Assignment ▸
Reproduce exactly the line containing "unlessError (sendTerm .black 63) s" and every line after it, through the last line of the records below; add nothing.

Record excerpts ▸
◇ ◇ ◇ ◇
/-- `BT53`: the terminating step for R = 53, BLACK (R183, R126). -/
def execBt53 (s : State) : Host.Outcome State Fault Refusal :=
  unlessError (sendTerm .black 53) s

/-- `BT54`: the terminating step for R = 54, BLACK (R183, R126). -/
def execBt54 (s : State) : Host.Outcome State Fault Refusal :=
  unlessError (sendTerm .black 54) s

/-- `BT55`: the terminating step for R = 55, BLACK (R183, R126). -/
def execBt55 (s : State) : Host.Outcome State Fault Refusal :=
  unlessError (sendTerm .black 55) s

/-- `BT56`: the terminating step for R = 56, BLACK (R183, R126). -/
def execBt56 (s : State) : Host.Outcome State Fault Refusal :=
  unlessError (sendTerm .black 56) s

/-- `BT57`: the terminating step for R = 57, BLACK (R183, R126). -/
def execBt57 (s : State) : Host.Outcome State Fault Refusal :=
  unlessError (sendTerm .black 57) s

/-- `BT58`: the terminating step for R = 58, BLACK (R183, R126). -/
def execBt58 (s : State) : Host.Outcome State Fault Refusal :=
  unlessError (sendTerm .black 58) s

/-- `BT59`: the terminating step for R = 59, BLACK (R183, R126). -/
def execBt59 (s : State) : Host.Outcome State Fault Refusal :=
  unlessError (sendTerm .black 59) s

/-- `BT60`: the terminating step for R = 60, BLACK (R183, R126). -/
def execBt60 (s : State) : Host.Outcome State Fault Refusal :=
  unlessError (sendTerm .black 60) s

/-- `BT61`: the terminating step for R = 61, BLACK (R183, R126). -/
def execBt61 (s : State) : Host.Outcome State Fault Refusal :=
  unlessError (sendTerm .black 61) s

/-- `BT62`: the terminating step for R = 62, BLACK (R183, R126). -/
def execBt62 (s : State) : Host.Outcome State Fault Refusal :=
  unlessError (sendTerm .black 62) s

/-- `BT63`: the terminating step for R = 63, BLACK (R183, R126). -/
def execBt63 (s : State) : Host.Outcome State Fault Refusal :=
  unlessError (sendTerm .black 63) s

end Sys2Proof.Machine
end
◇ ◇ ◇ ◇
Result of the task ▸
  unlessError (sendTerm .black 63) s

end Sys2Proof.Machine
end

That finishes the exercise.